Bug #1311470 reported by Kevin Benton on 2014-04-23
24
This bug affects 3 people
Affects Status Importance Assigned to Milestone
neutron
Medium
Unassigned

Bug Description

If an ML2 type driver is disabled after segments have been allocated using that type driver, subsequent network deletions will not remove the DB records allocated by that type driver since the driver isn't there to release the segment[1]. These orphaned segments will then be unavailable for use if the type driver is re-enabled later.

1. https://github.com/openstack/neutron/blob/af89d74d2961db6a04572375150ad908c9e72e78/neutron/plugins/ml2/managers.py#L103

Tags: ml2 Edit Tag help
tags: added: ml2
Changed in neutron:
importance: Undecided → Low
status: New → Confirmed
importance: Low → Medium
navin (navinchandra-salunke) wrote :

I was just going through this bug.

On Openstack website, in ML2 description, Following warning has been given:

"Disabling a ML2 type driver and re-enabling it later may lead to database inconsistencies if ML2 is reconfigured without support for that type. "

see:
http://docs.openstack.org/admin-guide-cloud/content/ml2_scenarios.html

We can solve this with some work around. But before jump to find out solution I want to know your view.

Changed in neutron:
status: Confirmed → Incomplete
Kevin Benton (kevinbenton) wrote :

This shouldn't have been set to Incomplete. There is no missing information here.
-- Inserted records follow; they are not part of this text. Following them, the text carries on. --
/-! ## Assembly text (R61, R63) -/

theorem test_parse_init : parseLine? "INIT 0x1, 0x2".toList = some (.init 1 2) := by decide
theorem test_parse_update : parseLine? "UPDATE x\"61 62 63\"".toList = some (.update (.hex [0x61, 0x62, 0x63])) := by decide
theorem test_parse_hex_digits :
    parseLine? "UPDATE x\"09 AF af\"".toList = some (.update (.hex [0x09, 0xAF, 0xAF])) ∧
      parseLine? "UPDATE x\"0G\"".toList = none := by decide
theorem test_parse_hash128 :
    parseLine? "HASH128 seq(100, 128), 0, 0".toList = some (.hash128 (.seq 100 128) 0 0) := by decide
theorem test_parse_hash64 : parseLine? "HASH64 x\"\"".toList = some (.hash64 (.hex [])) := by decide
theorem test_parse_join :
    parseLine? "HASH32 zeros(2) ++ x\"00\"".toList = some (.hash32 (.append (.zeros 2) (.hex [0]))) := by decide
theorem test_parse_read : parseLine? "READ CTX_LEN".toList = some (.read .ctxLen) := by decide
theorem test_parse_too_big : parseLine? "INIT 18446744073709551616, 0".toList = none := by decide
theorem test_parse_hash_stream :
    parseLine? "HASHSTREAM x\"616263\", 1, 2".toList = some (.hashStream (.hex [0x61, 0x62, 0x63]) 1 2) := by decide

/-! ## Witnesses: for each obligation with hypotheses, a state and operands that meet them all, each clause at the
edges of its range -/

theorem test_witness_DecodeUndoesEncode :
    (Instr.init 0 0xFFFFFFFFFFFFFFFF).wf ∧ (Instr.update []).wf ∧ Instr.final.wf ∧ (Instr.hash128 [0] 1 2).wf ∧
      (Instr.hash64 []).wf ∧ (Instr.hash32 []).wf ∧ (Instr.update (List.replicate (2 ^ 64 - 1) 0)).wf :=
  ⟨rfl, by decide, rfl, by decide, by decide, by decide, test_wf_longest_message⟩

theorem test_witness_StepRunsTheDecodedCommand :
    { busy with script := [.issue ⟨0x00000003, 5, 6, [7]⟩] }.script = .issue ⟨0x00000003, 5, 6, [7]⟩ :: [] ∧
      decode ⟨0x00000003, 5, 6, [7]⟩ = .command .final ∧ decodeTableWord 32 0x00000005 = some (.hash64 []) ∧
      { busy with script := [.issue ⟨0x00000007, 5, 6, [7]⟩] }.script = .issue ⟨0x00000007, 5, 6, [7]⟩ :: [] ∧
      decode ⟨0x00000007, 5, 6, [7]⟩ = .illegal .reservedOpcode := by decide

/-- OPC 0x0, 0x7 and 0xF, the lowest and the highest reserved bit, and the edges 1 and 6 of the legal words. -/
theorem test_witness_IllegalWordFailsWithIllegalCommand :
    opc 0x00000000 = 0 ∧ 7 ≤ (opc 0x00000007).toNat ∧ 7 ≤ (opc 0x0000000F).toNat ∧ rsv 0x00000011 ≠ 0 ∧
      rsv 0x80000004 ≠ 0 ∧ 1 ≤ (0x00000001 : CmdWord).toNat ∧ (0x00000006 : CmdWord).toNat ≤ 6 := by decide

theorem test_witness_InitStartsANewStream : ∃ t, exec (.init 1 2) longStream = .next t := ⟨_, rfl⟩
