-- ==== Sys2Proof/Syntax.lean ====
section
/-! DEFINITION. The commands and events of the module: one constructor per row of spec/opcode_table.json, with the operands
that the row's rule gives it. What the module's environment determines (a training outcome, a sensor's reading, a
codeword's decoding, another module's data) is an operand. -/
namespace Sys2Proof

/-- The access contexts (10 R244, R245). -/
inductive Ctx
  | module
  | kernel (p : Fin 8)
  | user (p : Fin 8)
  | library
  | welkin
  | reserved (n : Fin 32)
  deriving DecidableEq, Repr

/-- How a UCIe training ends (10 R241, R250): down, or up at a width and rate with lanes repaired. -/
inductive UcieTraining
  | failed
  | trained (x64 : Bool) (rate : Fin 3) (repaired : Fin 256)
  deriving DecidableEq, Repr

/-- How one stack's training ends (09 R211): attempts failed first, with their codes; whether it succeeds; lanes replaced
as pseudo-channel and lane; pseudo-channels that could not be repaired at the last attempt. -/
structure StackTraining where
  failCodes : List (Fin 4)
  ok : Bool
  repairs : List (Fin 32 × Fin 32)
  unrepairable : List (Fin 32) := []
  deriving DecidableEq, Repr

/-- What the boot self-test finds failing (19 R441, 15 R365): a physical tile with its record bits, a unit. -/
inductive SelfTestFailure
  | tile (die : Fin 2) (row : Fin 32) (col : Fin 33) (record : BitVec 8)
  | anvil (n : Fin 8)
  | ce (n : Fin 8)
  deriving DecidableEq, Repr

/-- An error that a memory read meets in a sector (09 R208, R217): corrected in the stack, corrected by the controller (or in
a tile SRAM line), or uncorrectable. -/
inductive MemError
  | onDie
  | corrected
  | uncorrectable
  deriving DecidableEq, Repr

/-- What the decoder makes of a codeword (11 R254, R257). -/
inductive Fec
  | clean
  | corrected
  | uncorrectable
  deriving DecidableEq, Repr

/-- A slot of a received codeword (11 R255): a DATA flit comes with its implicit sequence number and its virtual channel. -/
inductive Slot
  | idle
  | data (seq : BitVec 16) (chan : Fin 10) (flit : List Byte)
  | control (flit : List Byte)
  | reserved
  deriving DecidableEq, Repr

/-- What is put into a port's cage (11 R253, R274): a passive cable, or a Contrail module with its serial, certificate body and
signature, stored equivalent hours, and bias current per lane at first laser-on. -/
inductive Medium
  | copper
  | contrail (serial : BitVec 64) (body : List Byte) (signature : List Byte) (hours : BitVec 32) (bias : List Nat)
  deriving DecidableEq, Repr

/-- Where a request of Welkin's comes from (18 R422): a frame of its CODE that arrives on the mailbox now, with its SEQ and arguments, or
the frame that waits in an interface's buffer. -/
inductive WkReq
  | mail (seq : BitVec 16) (args : List Byte)
  | waiting (i3c : Bool)
  deriving DecidableEq, Repr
This bug was created for the ML2 team to follow-up with the REVISIT line in the referenced code. I updated it to 'confirmed' and then if nobody wants to put a fix directly in ML2 it can be updated to Won't Fix.

Changed in neutron:
status: Incomplete → Confirmed
Changed in neutron:
assignee: nobody → navin (navinchandra-salunke)
navin (navinchandra-salunke) wrote :

I have gone through the code and found following approaches to fix this:
1) Irrespective of what drivers are enabled we can have all the drivers in the driver list. By this way release (delete) function will be called accordingly ( by respective driver).

2) At database side, we need to alter the table with cascade delete option. (Still looks like complicated to me)

3) Writing "AFTER DELETE " Trigger on ml2_network_allocations table of neutron_ml2 database such a way that respective entry from ml2_gre_allocations and ml2_vlan_allocations... will get deleted.

Currently I'm locally trying 3rd approach. Please let me know your suggestions.

navin (navinchandra-salunke) wrote :

I have written trigger on table: ml2_network_allocations. This trigger is getting activated as soon as we delete any row from ml2_network_allocations table. it resets the value of "allocated" field of table ml2_gre_allocation ( I am trying with gre first). So trigger has been written correctly.
But it is not getting activate when I am trying to delete through "neutron net-delete <netid>" API.
I am also debugging the python code to make sure query fired by API should be proper. But no luck yet.
Please let me know if you have any pointers.

Database: neutron_ml2

navin (navinchandra-salunke) wrote :

Trigger was not getting fired because record was getting deleted due to cascade delete operation. Currently, cascaded foreign key actions do not activate triggers in MySQL InnoDB . It is not supported by MySQL.
To work around for this, I have use Cascade trigger concept. (ie chain of triggers).
We have Parent table and child table with cascade delete implemented so that respective entry get deleted from the child.
as per this work around, We need to remove this cascade delete constraint and need to add trigger which do exactly same thing. We also need to write one more trigger on child table which will update the segment id of respective type driver table. This way, Whenever master record get deleted the child entry will be deleted because of the first trigger. This delete operation will activate trigger written on Child table and update the respective "type driver table" by resetting value to 0.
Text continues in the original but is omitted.